You can also do a trigger with something like this (this is actually overkill - you can make it cleaner by assuming the database is already in a valid state - i.e. UNION instead of UNION all etc):
IF EXISTS (
SELECT COUNT(BorderColour)
FROM (
SELECT INSERTED.HubId, INSERTED.CategoryId, INSERTED.BorderColour
UNION ALL
SELECT HubId, CategoryId, BorderColour
FROM tblArticle
WHERE EXISTS (
SELECT *
FROM INSERTED
WHERE tblArticle.HubId = INSERTED.HubId
AND tblArticle.CategoryId = INSERTED.CategoryId
)
) AS X
GROUP BY HubId, CategoryId
HAVING COUNT(BorderColour) > 1
)
RAISEERROR
If you have a unique column in your table, then you can accomplish this by creating a unique constraint on a computer column.

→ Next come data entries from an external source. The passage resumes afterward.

/-- Cancel the Pending commits `p` selects (R92): each as a whole, with event `code` (0: none); where a session waits, its reply
carries 0x823A and no records (Table 4.5). Every later Pending commit is to be re-checked (R93). -/
def Dev.cancelCommits (d : Dev) (n : Now) (code : Nat) (p : Commit → Bool) (reply : Bool) : Dev :=
  let gone := d.txn.commits.filter (fun c => c.state == .pending && p c)
  let later (c : Commit) : Bool := gone.any (fun g => decide (g.eff < c.eff) || (g.eff == c.eff && decide (g.acc < c.acc)))
  let kept := (d.txn.commits.filter (fun c => !(c.state == .pending && p c))).map (fun c =>
    if c.state == .pending && later c then { c with recheck := true } else c)
  let d := { d with txn := { d.txn with commits := kept } }
  gone.foldl (fun d c =>
    let d := if code == 0 then d else d.raise n code whole c.detail
    let data := leBytes 4 c.txn ++ leBytes 8 0 ++ leBytes 4 c.cycles ++ leBytes 4 0
    if reply && decide (c.slot < 32) then d.hold ⟨c.slot, c.session, c.typ, c.reqSeq, c.route, 0x823A, data⟩ else d) d

/-! ## Expiry (R60, R61) -/

/-- The entry of `ctl.expiry_table` for a resource: policy and scene number. -/
def expiryEntry (table : Bytes) (kind idx : Nat) : Option (Nat × Nat) :=
  (List.range (table.length / 4)).findSome? (fun i =>
    if rd table (4 * i) 1 == kind && rd table (4 * i + 1) 1 == idx then
      some (rd table (4 * i + 2) 1, rd table (4 * i + 3) 1) else none)

/-- Whether policies 1 and 2 are valid for a kind (R61). -/
def expiryVisual (kind : Nat) : Bool := kind == kTx || kind == kMould

/-- The expiry policy and scene of a resource (R61): its table entry, else the default, which acts as revert where 1 or 2
is not valid. -/
def Dev.expiryOf (d : Dev) (kind idx : Nat) : Nat × Nat :=
  match expiryEntry (d.cb P.ctl_expiry_table 0) kind idx with
  | some p => p
  | none =>
    let p := d.cn P.ctl_expiry_default 0
    (if (p == 1 || p == 2) && !expiryVisual kind then 3 else p, 0xFF)

/-- The DETAIL of 0x0210 and 0x0211. -/
def Dev.leaseDetail (d : Dev) (l : Lease) : Bytes :=
  leBytes 1 l.kind ++ leBytes 1 l.idx ++ leBytes 2 l.session ++ leBytes 1 (d.expiryOf l.kind l.idx).1

/-- The expiry policy of a resource waits for the next heat boundary (R59, R60). -/
def Dev.scheduleExpiry (d : Dev) (n : Now) (kind idx : Nat) : Dev :=
  let (p, s) := d.expiryOf kind idx
  { d with ctl := { d.ctl with expiries := d.ctl.expiries ++ [⟨kind, idx, p, s, n.heat + 1⟩] } }

/-- The end of a session's lease is noted (Table 3.7 reason 1): from `at'` on the session does not hold it. -/
def Dev.leaseEnded (d : Dev) (slot at' : Nat) : Dev := d.onSlot slot (fun s => { s with leaseEnd := max s.leaseEnd at' })

/-- Remove a resource's lease record. -/
def Dev.dropLease (d : Dev) (kind idx : Nat) : Dev :=
  { d with ctl := { d.ctl with leases := d.ctl.leases.filter (fun l => !(l.kind == kind && l.idx == idx)) } }

/-- The mode the absence or presence of leases asks for (R58, Table 19.2 causes 8 and 9). -/
def Dev.askLeaseMode (d : Dev) : Dev :=
  if d.ctl.leases.isEmpty then (if d.pwr.mode == .run then d.askMode 9 else d)
  else if d.pwr.mode == .autonomous then d.askMode 8 else d

/-- Steps 1 and 2 of a lapse (R60): 0x0210, and every Pending commit that touches the resource, or is of the lease's session
and relies on it, is cancelled with 0x0212. The lease record goes. -/
def Dev.lapseSteps (d : Dev) (n : Now) (l : Lease) : Dev :=
  let d' := ((d.dropLease l.kind l.idx).leaseEnded l.slot l.deadline).raise n 0x0210 whole (d.leaseDetail l)
  d'.cancelCommits n 0x0212 (fun c => c.touches d.variant |>.any (· == (l.kind, l.idx)) |> (· ||
    (c.session == l.session && (d.reliesOn c).any (· == (l.kind, l.idx))))) true

/-- The PARTNER_ID of a mirrored lease (R368); 0 for none. -/
def Dev.leasePartner (d : Dev) (l : Lease) : Nat :=
  if l.slot < 32 then (d.slot l.slot).partner else ((d.pair.partners.find? (fun p => p.1 == (l.kind, l.idx))).map (·.2)).getD 0

/-- The PARTNER_ID of a buffer's owner; 0 for none. -/
def Dev.bufPartner (d : Dev) (b : Buf) : Nat :=
  if b.owner < 32 then (d.slot b.owner).partner
  else if b.owner == 0xFD then ((d.pair.bufOwners.find? (fun p => p.1 == b.handle)).map (·.2)).getD 0
  else 0

/-- Mirrored buffers whose owner holds no mirrored lease any more become orphans (R368). -/
def Dev.orphanUnattached (d : Dev) : Dev :=
  let held := (d.ctl.leases.filter (fun l => l.slot == 32)).map d.leasePartner
  { d with cru := { d.cru with bufs := d.cru.bufs.map (fun (b : Buf) =>
      if b.owner == 0xFD && !has held (d.bufPartner b) then { b with owner := 0xFE } else b) } }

The following sample created a table that behaved as you described in your requirements and should perform better than a UDF based check constraint. You might also be able to improve the performance further by making the computed column persisted.
CREATE TABLE [dbo].[UQTest](
[Id] INT IDENTITY(1,1) NOT NULL,
[HubId] TINYINT NOT NULL,
[CategoryId] INT NOT NULL,
[BorderColour] varchar(7) NULL,
[BorderColourUNQ] AS (CASE WHEN [BorderColour] IS NULL
THEN cast([ID] as varchar(50))
ELSE cast([HuBID] as varchar(3)) + '_' +
cast([CategoryID] as varchar(20)) END
),
CONSTRAINT [UQTest_Unique]
UNIQUE ([BorderColourUNQ])
)
The one possibly undesirable facet of the above implementation is that it allows a category/hub to have both a Null AND a color defined. If this is a problem, let me know and I'll tweak my answer to address that.
PS: Sorry about my previous (incorrect) answer. I didn't read the question closely enough.